Batch ETL workflow for ingesting HCA data into the Terra Data Repository (TDR). See the architecture doc for more system design information.

Getting Started

  • Choose whether you will develop in a local virtual environment, like venv, or use the Docker Compose dev env provided here.
  • Clone this repository to a local directory and create a new dev branch, ideally named after your Jira ticket. (Note that a Jira ticket is required in order to make changes to production.)
    • Setup Git Secrets
    • If you are running in a local virtual environment go ahead and set that up.
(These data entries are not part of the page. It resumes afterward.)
-- ==== Sys2Proof/Machine/Ops.lean ====
section
/-! DEFINITION. The named operations over the state: what unlisted units hold, reading and writing memory, raising
events, tokens, descriptors, and aborting a stream. -/

namespace Sys2Proof.Machine

/-- What a meaning answers. -/
abbrev Out := Host.Outcome State Fault Refusal

/-- Answer a next state where the unit exists, else stop (00 R6, log entry 15, DESIGN CHOICE). -/
def guard (ok : Bool) (s : State) : Out := if ok then .next s else .fault .noSuchUnit

/-! ## What an unlisted index holds: the reset values -/

/-- Memory that nothing has written reads as zero (log entry 13, DESIGN CHOICE). -/
def memDflt (_ : Nat) : Byte := 0

/-- A Pan right after cold reset with blank fuses: positions 0 to 15 in their slots, 16 SPARE (02, R67). -/
def panDflt (p : Nat) : Pan :=
  { mode := if p % 17 = 16 then .spare else .inService
    slot := if p % 17 = 16 then none else some (p % 17)
    rowSpare := 0, colSpare0 := 0, colSpare1 := 0, mapRow := 0, mapCol0 := 0, mapCol1 := 0 }

/-- The seed of a Basket's sampling LFSR (10, R323). -/
def lfsrSeed (uid0 : W32) (h : Nat) : W32 :=
  let x := uid0 ^^^ BitVec.ofNat 32 (h * 0x9E3779B9)
  if x = 0 then 1 else x

/-- A Basket right after cold reset with a blank unique ID; its structural test falls due h × INTERVAL / 16 after the cycle
starts, at the default INTERVAL of 240 minutes (10, R331; log entry 79, DEDUCED). -/
def bskDflt (h : Nat) : Basket := { lfsr := lfsrSeed 0 h, testAt := h * 900000000000 }

/-- A Kettle slot at reset: PHASE = n mod 16 (08, Table 08-19). -/
def slotDflt (n : Nat) : Slot := { cfg := BitVec.ofNat 32 (n % 16 * 2 ^ 28) }

/-- A stream never started. -/
def strDflt (_ : Nat) : Stream := {}
/-- A FREE Pot. -/
def potDflt (_ : Nat) : Pot := {}
/-- A scale entry at reset (03, Table 03-4). -/
def scaleDflt (_ : Nat) : ScaleEntry := {}
/-- A token at zero. -/
def tokDflt (_ : Nat) : Token := {}
/-- An engine at reset. -/
def engDflt (_ : Nat) : Engine := {}
/-- A Coil at reset. -/
def coilDflt (_ : Nat) : Coil := {}
/-- A port at reset. -/
def portDflt (_ : Nat) : Port := {}
/-- A queue pair at reset. -/
def queueDflt (_ : Nat) : Queue := {}
/-- A grant at reset. -/
def grantDflt (_ : Nat) : Grant := {}
/-- A route entry at reset. -/
def routeDflt (_ : Nat) : Route := {}
/-- An input at reset. -/
def inputDflt (_ : Nat) : Input := {}
/-- A comparator at reset. -/
def compDflt (_ : Nat) : Comp := {}
/-- Zero counts and words. -/
def natDflt (_ : Nat) : Nat := 0
/-- Zero words. -/
def w32Dflt (_ : Nat) : W32 := 0
/-- Zero words. -/
def w64Dflt (_ : Nat) : W64 := 0
/-- Nothing there. -/
def noneDflt {α : Type} (_ : Nat) : Option α := none
/-- Clear bits. -/
def falseDflt (_ : Nat) : Bool := false
/-- An Int of zero. -/
def intDflt (_ : Nat) : Int := 0
/-- A power tap with no reading. -/
def tapDflt (_ : Nat) : Tap := {}
/-- A blind correction at rest. -/
def blindDflt (_ : Nat) : Blind := {}
/-- Sums that nothing has been added to. -/
def sumDflt (_ : Nat) : BlindSum := {}
/-- A word or element whose SECDED finds nothing. -/
def cleanDflt (_ : Nat) : Finding := .clean
/-- Erased flash reads as ones (13, R413). -/
def flashDflt (_ : Nat) : Byte := 0xFF
/-- A firmware bank with no image. -/
def fwDflt (_ : Nat) : FwBank := {}

/-! ## Units -/

/-- Basket h of Pan p (02, R11). -/
def panBsk (p : Nat) : Nat := p / 17

/-- Stream sid. -/
def State.str (s : State) (i : Nat) : Stream := tget strDflt s.streams i
/-- Replace stream i. -/
def State.setStr (s : State) (i : Nat) (v : Stream) : State := { s with streams := tset strDflt s.streams i v }
/-- Basket h. -/
def State.bsk (s : State) (h : Nat) : Basket := tget bskDflt s.baskets h
/-- Replace Basket h. -/
def State.setBsk (s : State) (h : Nat) (v : Basket) : State := { s with baskets := tset bskDflt s.baskets h v }
/-- Pan p. -/
def State.pan (s : State) (p : Nat) : Pan := tget panDflt s.pans p
/-- Replace Pan p. -/
def State.setPan (s : State) (p : Nat) (v : Pan) : State := { s with pans := tset panDflt s.pans p v }
/-- The index of Pot i of Basket h. -/
def potIx (h i : Nat) : Nat := h * 64 + i
/-- Pot i of Basket h. -/
def State.pot (s : State) (h i : Nat) : Pot := tget potDflt s.pots (potIx h i)
/-- Replace Pot i of Basket h. -/
def State.setPot (s : State) (h i : Nat) (v : Pot) : State := { s with pots := tset potDflt s.pots (potIx h i) v }
/-- The index of scale entry i of Basket h. -/
def scaleIx (h i : Nat) : Nat := h * 16384 + i
/-- Scale entry i of Basket h. -/
def State.scale (s : State) (h i : Nat) : ScaleEntry := tget scaleDflt s.scales (scaleIx h i)
/-- Replace scale entry i of Basket h. -/
def State.setScale (s : State) (h i : Nat) (v : ScaleEntry) : State :=
  { s with scales := tset scaleDflt s.scales (scaleIx h i) v }
/-- Kettle slot n. -/
def State.slot (s : State) (n : Nat) : Slot := tget slotDflt s.ket.slots n
/-- The Kettle slot of Pan p (08, Table 08-1). -/
def panSlot (p : Nat) : Nat := 80 * (p / 68) + p % 68
/-- Replace Kettle slot n. -/
def State.setSlot (s : State) (n : Nat) (v : Slot) : State :=
  { s with ket := { s.ket with slots := tset slotDflt s.ket.slots n v } }
/-- Kettle engine e. -/
def State.eng (s : State) (e : Nat) : Engine := tget engDflt s.ket.engines e
/-- Replace Kettle engine e. -/
def State.setEng (s : State) (e : Nat) (v : Engine) : State :=
  { s with ket := { s.ket with engines := tset engDflt s.ket.engines e v } }
/-- Coil q. -/
def State.coil (s : State) (q : Nat) : Coil := tget coilDflt s.ket.coils q
/-- Replace Coil q. -/
def State.setCoil (s : State) (q : Nat) (v : Coil) : State :=
  { s with ket := { s.ket with coils := tset coilDflt s.ket.coils q v } }
/-- Fabric port n. -/
def State.port (s : State) (n : Nat) : Port := tget portDflt s.dzf.ports n
/-- Replace fabric port n. -/
def State.setPort (s : State) (n : Nat) (v : Port) : State :=
  { s with dzf := { s.dzf with ports := tset portDflt s.dzf.ports n v } }
/-- Queue pair q. -/
def State.que (s : State) (q : Nat) : Queue := tget queueDflt s.hq.queues q
/-- Replace queue pair q. -/
def State.setQue (s : State) (q : Nat) (v : Queue) : State :=
  { s with hq := { s.hq with queues := tset queueDflt s.hq.queues q v } }
/-- Board input n: 0 SYNC_IN, 1 BOARD_ALERT_N, 2 HOT_IN (14, Table 14-10). -/
def State.inp (s : State) (n : Nat) : Input := tget inputDflt s.dev.inputs n
/-- Replace board input n. -/
def State.setInp (s : State) (n : Nat) (v : Input) : State :=
  { s with dev := { s.dev with inputs := tset inputDflt s.dev.inputs n v } }

/-- The clock runs: no clock loss and no thermal trip (14, R433, R444). -/
def State.clocked (s : State) : Bool := s.dev.st != 3 && s.dev.st != 4

/-- Move time on to t, never back. -/
def State.at (s : State) (t : Nat) : State := { s with time := max s.time t }

/-- The number of the next period of d ns after period k, no sooner than now: periods begin at multiples of d, and two kinds
of period may begin at one instant. -/
def nextDue (k now d : Nat) : Nat := max (k + 1) (ceilDiv now d)

/-- The Basket is in service (14, Table 14-7). -/
def inService (b : Basket) : Bool := b.st = .ready || b.st = .run

/-- Service slots S under the Basket's scale class (10, Table 10-7). -/
def bskSlots (b : Basket) : Nat := if b.cls < 2 then 16 else 15

/-- The Pans of Basket h. -/
def bskPans (h : Nat) : List Nat := (List.range 17).map (fun i => h * 17 + i)

/-- The Pan that holds service slot i of Basket h. -/
def State.slotPan (s : State) (h i : Nat) : Option Nat :=
  (bskPans h).find? (fun p => (s.pan p).slot = some i)

/-- Streams that Basket h holds, resident, suspended or leaving it, in ascending ID (07, R232, R238; log entry 88, DEDUCED). -/
def State.held (s : State) (h : Nat) : List Nat :=
  (s.streams.filter (fun e => e.2.bsk = h && (e.2.st = .resident || e.2.st = .suspended || e.2.st = .migrating))).map (·.1)

/-- Streams resident on Basket h. -/
def State.residents (s : State) (h : Nat) : List Nat :=
  (s.streams.filter (fun e => e.2.bsk = h && e.2.st = .resident)).map (·.1)

/-- A Basket in service reads RUN with streams and READY without (14, Table 14-8). -/
def State.settleBsk (s : State) (h : Nat) : State :=
  let b := s.bsk h
  if inService b then s.setBsk h { b with st := if (s.held h).isEmpty then .ready else .run } else s

/-! ## Fuses (13, R421) -/

/-- Fuse word n as blown. -/
def State.fuse (s : State) (n : Nat) : BitVec 128 := tget (fun _ => (0 : BitVec 128)) s.trv.fuses n

/-- A fuse word that is valid: both COMMIT fuses, and no ECC failure (13, R421). -/
def State.fuseValid (s : State) (n : Nat) : Bool := bits (s.fuse n).toNat 121 120 = 3 && !s.trv.badFuse.contains n

/-- DATA of a fuse word; a blank or ignored word reads as zero. -/
def State.fuseData (s : State) (n : Nat) : Nat := if s.fuseValid n then (s.fuse n).toNat % 2 ^ 112 else 0

/-- The 128-bit unique ID (13, Table 13-13). -/
def State.uid (s : State) : Nat := s.fuseData 0 % 2 ^ 64 + shl (s.fuseData 1 % 2 ^ 64) 64

/-! ## Memory (07, R240 to R243) -/

/-- HBM bytes. -/
def hbmLen : Nat := 0x6000000000
/-- Local offset of the Crock. -/
def crockBase : Nat := 0x8000000000
/-- Bytes of the Crock. -/
def crockLen : Nat := 0x18000000
/-- Bytes of a Crock slice. -/
def sliceLen : Nat := 0x01800000
/-- Slice offset of the stream table. -/
def stOff : Nat := 0x01780000
/-- Local offset of the token doorbells. -/
def doorBase : Nat := 0x9000000000

/-- The byte at local offset a. -/
def State.rdB (s : State) (a : Nat) : Byte := tget memDflt s.mem a

/-- n bytes from a table of bytes at a. -/
def tabBytes (m : Tab Byte) (a : Nat) : Nat → List Byte
  | 0 => []
  | n + 1 => tget memDflt m a :: tabBytes m (a + 1) n

/-- n bytes at local offset a. -/
def State.rd (s : State) (a n : Nat) : List Byte := tabBytes s.mem a n

/-- A little-endian number of n bytes at local offset a. -/
def State.rdN (s : State) (a n : Nat) : Nat := leNat (s.rd a n)

/-- Bytes put into a table from a on. -/
def wrTab (m : Tab Byte) (a : Nat) : List Byte → Tab Byte
  | [] => m
  | b :: t => wrTab (tset memDflt m a b) (a + 1) t

/-- The 8-byte words that n bytes at a touch. -/
def words8 (a n : Nat) : List Nat :=
  if n = 0 then [] else (List.range ((a + n - 1) / 8 - a / 8 + 1)).map (· + a / 8)

/-- Count corrections and uncorrectable words read in `GCTL_MEM_ECC` (07, R243). -/
def State.eccCount (s : State) (ce ue : Nat) : State :=
  if ce = 0 ∧ ue = 0 then s else { s with memCe := sat16 (s.memCe + ce), memUe := sat16 (s.memUe + ue) }

/-- The words that a write of n bytes at a covers in part: it reads and merges them (07, R243). -/
def partWords (a n : Nat) : List Nat :=
  (words8 a n).filter (fun w => !(decide ((a + 7) / 8 ≤ w) && decide (w < (a + n) / 8)))

/-- A write makes the check bits of every whole word anew. A word written in part is read first: a correctable error is put
right and counted, an uncorrectable one is counted and kept (07, R243). -/
def State.wr (s : State) (a : Nat) (bs : List Byte) : State :=
  let part := partWords a bs.length
  let s := s.eccCount (part.filter s.memCorr.contains).length (part.filter s.memBad.contains).length
  { s with
    mem := wrTab s.mem a bs
    memBad := s.memBad.filter (fun w => !(decide ((a + 7) / 8 ≤ w) && decide (w < (a + bs.length) / 8)))
    memCorr := s.memCorr.filter (fun w => !(words8 a bs.length).contains w) }

/-- n bytes of number v written at local offset a. -/
def State.wrN (s : State) (a n v : Nat) : State := s.wr a (leBytes n v)

/-- Uncorrectable words among n bytes at a. -/
def State.badIn (s : State) (a n : Nat) : List Nat := (words8 a n).filter s.memBad.contains

/-- What reading n bytes at a does to the SECDED words: corrections are written back and counted, uncorrectable words
counted (07, R243; log entry 98, DESIGN CHOICE). -/
def State.scrub (s : State) (a n : Nat) : State :=
  let ws := words8 a n
  let s := s.eccCount (ws.filter s.memCorr.contains).length (ws.filter s.memBad.contains).length
  { s with memCorr := s.memCorr.filter (fun w => !ws.contains w) }

/-- The canonical form of memory: addresses strictly rising, no listed zero byte. -/
def Memory.wf (m : Tab Byte) : Bool := twf memDflt m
Note that this project uses Python 3.9.16
    • If you are using the provided Docker Compose dev env use the follow command to invoke it: docker compose run -w /hca-ingest app bash
      • Note that if you are not already logged in to gcloud, you will need to do so before running
        the docker compose command, as this will pull the latest image from Artifact Registry.
  • Authenticate with gcloud using your Broad credentials gcloud auth login
  • Then set up your billing project gcloud config set project PROJECT_ID
    • For prod this is mystical-slate-284720
  • Then set up your default login for applications gcloud auth application-default login
  • Build and run the dataflow tests
    • From the repository/image root: sbt test
      • if this fails you may need to get a clean clone of the repository
      • Note that this will take a while to run, as it will build the project and run all tests
    • Make sure you have poetry installed (already done in Docker image)
    • From orchestration/:
      • Run poetry install to set up a local python virtual environment and install needed dependencies
        • If you've updated the pyproject.toml you'll need to update the lock file first.
          It may be preferable to use poetry lock --no-update when updating the lockfile to avoid updating dependencies unintentionally.
        • FYI the first time you run this in your env, it can take up to 10 hours to complete, due to the large number of dependencies.
          • This is not true for the Docker image, which will make use of the poetry cache.
      • Run pytest and make sure all tests except our end-to-end suite run and pass locally
        • If you installed pytest via poetry you will need to run poetry run pytest instead.

Development Process

All code should first be developed on a branch off of the main branch. Once ready for review,
submit a PR against main and tag the broad-data-ingest-admin team for review, and ensure all checks are passing.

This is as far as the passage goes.